Frequently Asked Questions
How do I keep a RAG knowledge base in sync with changing docs?
Keep it in sync with an automated refresh pipeline that detects what changed at each source, re-ingests and re-embeds only the deltas, validates the content, and invalidates stale answers on a per-source schedule. You can build this yourself with change detection, incremental updates, and monitoring, or use a managed platform like Kapa.ai that refreshes every connected source automatically.
How often should a RAG system refresh its data sources?
Refresh cadence should vary by source, from every few minutes for fast-changing content like support tickets and wikis to daily for full documentation-site crawls, balanced against each system's rate limits. Kapa.ai, for example, syncs tickets and Notion in about five minutes, code hourly, and web crawls daily.
What is the difference between incremental updates and full re-indexing?
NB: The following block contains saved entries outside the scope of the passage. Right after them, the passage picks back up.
/-! ### UnsupportedOperation -/

/-- A step leaves `FAULT_KIND` or writes one of the three codes that are raised (R184, R187). -/
theorem step_faultKind_cases (h : step s = .next t) :
    t.faultKind = s.faultKind ∨ t.faultKind = 1 ∨ t.faultKind = 3 ∨ t.faultKind = 4 := by
  obtain ⟨-, rfl⟩ | ⟨-, f, rfl, hf⟩ | ⟨-, -, o, u, -, hu, rfl⟩ := step_cases h
  · exact .inl rfl
  · obtain ⟨-, rfl⟩ | ⟨-, -, rfl⟩ | ⟨_, _, -, -, -, rfl⟩ := hf
    · exact .inr (.inr (.inl rfl))
    · exact .inr (.inl rfl)
    · exact .inr (.inr (.inr rfl))
  · obtain ⟨hkind, -⟩ := hu.sameFaultRecord
    exact .inl hkind

/-- A host request leaves `FAULT_KIND` or clears it: only a Reset writes the fault record (R189, R220). -/
theorem request_faultKind_cases (s : State) (r : HostRequest) :
    (s.request r).2.faultKind = s.faultKind ∨ (s.request r).2.faultKind = 0 := by
  cases r with
  | reset => exact .inr rfl
  | load bytes =>
    rcases s.hostLoad_cases bytes with ⟨-, -, e⟩ | ⟨-, -, e⟩ | ⟨-, e⟩ <;> exact .inl (by rw [State.request, e])
  | run =>
    rcases s.hostRun_cases with ⟨-, e⟩ | ⟨-, e⟩
    · exact .inl (by rw [State.request, e, State.setRunState_faultKind])
    · exact .inl (by rw [State.request, e])

/-- Settles O36: every code that a step or a request writes to `FAULT_KIND` is other than 2. -/
theorem unsupportedOperationIsNeverRaised : Obligations.UnsupportedOperationIsNeverRaised := by
  unfold Obligations.UnsupportedOperationIsNeverRaised
  intro s hs
  constructor
  · intro t h
    rcases step_faultKind_cases h with e | e | e | e <;> rw [e]
    · exact hs
    all_goals decide
  · intro r
    rcases request_faultKind_cases s r with e | e <;> rw [e]
    · exact hs
    · decide

end Sys2Proof.Machine
end

section
/-! PROOF. The statement about HLT (43_hlt.md). -/

namespace Sys2Proof.Machine

/-- Settles O11: HLT completes with the run state set to Stopped and the advance, neither of which touches anything else. -/
theorem hltStopsTheCore : Obligations.HltStopsTheCore := by
  unfold Obligations.HltStopsTheCore
  intro s hp
  have hu : Effect s .hlt (s.setRunState .stopped) := .hlt
  exact ⟨_, exec_of_effect hu, rfl, hu.advance_pc_toNat (o := .hlt) hp, fun _ => rfl, fun _ => rfl, rfl,
    hu.sameFaultRecord, rfl⟩

end Sys2Proof.Machine
end

section
/-! PROOF. The statements about exceptions (60_exceptions.md): the index a RegisterIndexFault reports, the order in which a
step meets its faults, that faults are precise, and that Faulted is sticky. -/

namespace Sys2Proof.Machine

variable {s t : State}

/-! ### Register indices above 7 -/

/-- The bad index an instruction reports is `operand_a` if that one is above 7 and `operand_b` otherwise: the indices it
checks are the first of its candidate operand bytes, in their order (R95, R186). -/
theorem firstBadIndex_instr_eq {o : Opcode} {a b r : Byte} (h : firstBadIndex (o.instr a b) = some r) :
    r = if 7 < a.toNat then a else b := by
  have hinit : (o.instr a b).regIndices <+: [a, b] := by
    cases o <;> simp [Opcode.instr, Instr.regIndices]
  have hfind : [a, b].find? (fun c => decide (7 < c.toNat)) = some r := hinit.find?_eq_some h
  by_cases ha : 7 < a.toNat
  · rw [List.find?_cons_of_pos (by simpa using ha), Option.some.injEq] at hfind
    rw [if_pos ha, hfind]
  · rw [List.find?_cons_of_neg (by simpa using ha)] at hfind
    rw [if_neg ha, List.mem_singleton.mp (List.mem_of_find?_eq_some hfind)]

/-- What an instruction with a bad index does, seen from outside: RegisterIndexFault and nothing else (R183, R187). -/
theorem exec_faultEntry_of_bad_index {o : Opcode} {a b : Byte} (h : ∃ r, firstBadIndex (o.instr a b) = some r)
    (s : State) :
    ∃ t, exec (o.instr a b) s = .next t ∧ FaultEntry s t 4 (if 7 < a.toNat then a.toNat else b.toNat) := by
  obtain ⟨r, hr⟩ := h
  obtain rfl := firstBadIndex_instr_eq hr
  have hentry := s.raise_entry (.registerIndexFault (if 7 < a.toNat then a else b))
  rw [info_registerIndexFault, apply_ite BitVec.toNat] at hentry
  exact ⟨_, exec_of_firstBadIndex hr s, hentry⟩

/-- Settles O14: LDI and PRN have a bad index exactly when `operand_a` is above 7, and then report it. -/
theorem badIndexOfLdiAndPrnFaults : Obligations.BadIndexOfLdiAndPrnFaults := by
  unfold Obligations.BadIndexOfLdiAndPrnFaults
  intro a imm s ha
  have hldi := (exists_firstBadIndex_iff .ldi a imm).mpr (.inl ⟨.inl rfl, ha⟩)
  have hprn := (exists_firstBadIndex_iff .prn a imm).mpr (.inl ⟨.inr rfl, ha⟩)
  have hfaults := And.intro (exec_faultEntry_of_bad_index hldi s) (exec_faultEntry_of_bad_index hprn s)
  rwa [if_pos ha] at hfaults

/-- Settles O15: MUL and CMP have a bad index exactly when one of their operands is above 7, and report the first such. -/
theorem badIndexOfMulAndCmpFaults : Obligations.BadIndexOfMulAndCmpFaults := by
  unfold Obligations.BadIndexOfMulAndCmpFaults
  intro a b s hbad
  have hmul := (exists_firstBadIndex_iff .mul a b).mpr (.inr ⟨.inl rfl, hbad⟩)
  have hcmp := (exists_firstBadIndex_iff .cmp a b).mpr (.inr ⟨.inr rfl, hbad⟩)
  exact ⟨exec_faultEntry_of_bad_index hmul s, exec_faultEntry_of_bad_index hcmp s⟩

/-! ### A step that ends Faulted -/

/-- `step_cases` for a step that takes a Running core to Faulted: it raised one of the three faults and did nothing else,
for an instruction that completes leaves the core Running or Stopped (R185, R187). -/
theorem step_faulted_inv (hr : s.runState = .running) (h : step s = .next t) (ht : t.runState = .faulted) :
    ∃ f, t = s.raise f ∧
      ((254 ≤ s.pc.toNat ∧ f = .memoryFault s.fetchFaultAddr) ∨
       (s.pc.toNat ≤ 253 ∧ dispatch (s.byteAt 0) = none ∧ f = .unknownOpcode (s.byteAt 0)) ∨
       (∃ o r, s.pc.toNat ≤ 253 ∧ dispatch (s.byteAt 0) = some o ∧
          firstBadIndex (o.instr (s.byteAt 1) (s.byteAt 2)) = some r ∧ f = .registerIndexFault r)) := by
  obtain ⟨hn, -⟩ | ⟨-, hfault⟩ | ⟨-, -, o, u, -, hu, rfl⟩ := step_cases h
  · exact absurd hr hn
  · exact hfault
  · exact absurd ht (hu.runState_ne_faulted hr)

/-- Settles O24: each fault of `step_faulted_inv` comes with the conditions that exclude the two others, and the index
reported is the first bad one. -/
theorem faultPriorityIsTheOrderOfTheStep : Obligations.FaultPriorityIsTheOrderOfTheStep := by
  unfold Obligations.FaultPriorityIsTheOrderOfTheStep
  intro s t hr h ht
  obtain ⟨f, rfl, ⟨hp, rfl⟩ | ⟨hp, hd, rfl⟩ | ⟨o, r, hp, hd, hb, rfl⟩⟩ := step_faulted_inv hr h ht
  · exact ⟨fun _ => rfl, fun _ => by omega, fun _ => by omega⟩
  · exact ⟨fun _ => by omega, fun _ _ => ⟨rfl, info_unknownOpcode _⟩, fun _ hsome => absurd hd hsome⟩
  · refine ⟨fun _ => by omega, fun _ hnone => by simp [hd] at hnone, fun _ _ => ⟨rfl, ?_⟩⟩
    rw [State.raise_faultInfo, info_registerIndexFault, firstBadIndex_instr_eq hb, apply_ite BitVec.toNat]

/-- Settles O25: a step that ends Faulted is a fault entry (`step_faulted_inv`), which writes the run state and the record
alone (`State.raise_entry`). -/
theorem faultsArePrecise : Obligations.FaultsArePrecise := by
  unfold Obligations.FaultsArePrecise
  intro s t hr h ht
  obtain ⟨f, rfl, -⟩ := step_faulted_inv hr h ht
  have hentry := s.raise_entry f
  exact ⟨hentry.faultPc, hentry.pc, hentry.regs, hentry.mem, hentry.fl, hentry.out⟩

/-! ### Faulted is sticky -/

/-- Outside Running any number of steps is idle (log entry 1). -/
theorem run_idle (hs : s.runState ≠ .running) (k : Nat) : Host.Core.run core k s = .next s := by
  induction k with
  | zero => rfl
  | succ k ih => rw [run_succ (step_idle hs), ih]

/-- Settles O37: steps are idle outside Running, Load and Run change something only while Stopped, and Reset writes every
field of the record. -/
theorem faultedIsLeftOnlyByReset : Obligations.FaultedIsLeftOnlyByReset := by
  unfold Obligations.FaultedIsLeftOnlyByReset
  intro s hs
  have hnotRunning : s.runState ≠ .running := by simp [hs]
  have hnotStopped : s.runState ≠ .stopped := by simp [hs]
  obtain ⟨hstopped, -⟩ | ⟨-, hrun⟩ := s.hostRun_cases
  · exact absurd hstopped hnotStopped
  · exact ⟨run_idle hnotRunning, State.hostLoad_of_ne_stopped hnotStopped, hrun, rfl, rfl, rfl, rfl⟩

end Sys2Proof.Machine
end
Incremental updates re-process only the content that was added, changed, or deleted, while full re-indexing rebuilds the entire index from scratch. Incremental updates are cheaper and avoid downtime, so large knowledge bases rely on them for day-to-day changes and reserve occasional full re-indexing for bigger resets. Kapa.ai uses incremental updates by default, syncing only new, modified, and deleted items from each connected source.
What is embedding rot in a RAG system?
Embedding rot is the gradual decline in answer quality that happens when your content, embedding model, or retrieval model become outdated and you do not re-embed. A common guideline is to re-embed when the embedding model improves, when roughly 10 to 15 percent of your corpus changes, or when the subject domain shifts. A managed platform like Kapa.ai handles re-embedding and model updates for you, so embedding rot does not silently degrade your answers.
Why do RAG answers become outdated even when my documentation is current?
RAG answers go stale when the indexed copy of your docs has not been refreshed since your source changed, so the system retrieves an old snapshot. Without a refresh pipeline that detects changes and re-indexes them, updates to your live docs never reach the vector database the assistant reads from. Kapa.ai prevents this by automatically re-crawling and re-indexing every connected source on its own schedule.
Does Kapa.ai update automatically when my documentation changes?
Yes. Kapa.ai automatically refreshes every connected source on its own schedule, re-ingesting only new, modified, and deleted content, and for web crawls it detects large-scale breakage and routes it to optional review before publishing. This keeps answers current without manual re-indexing.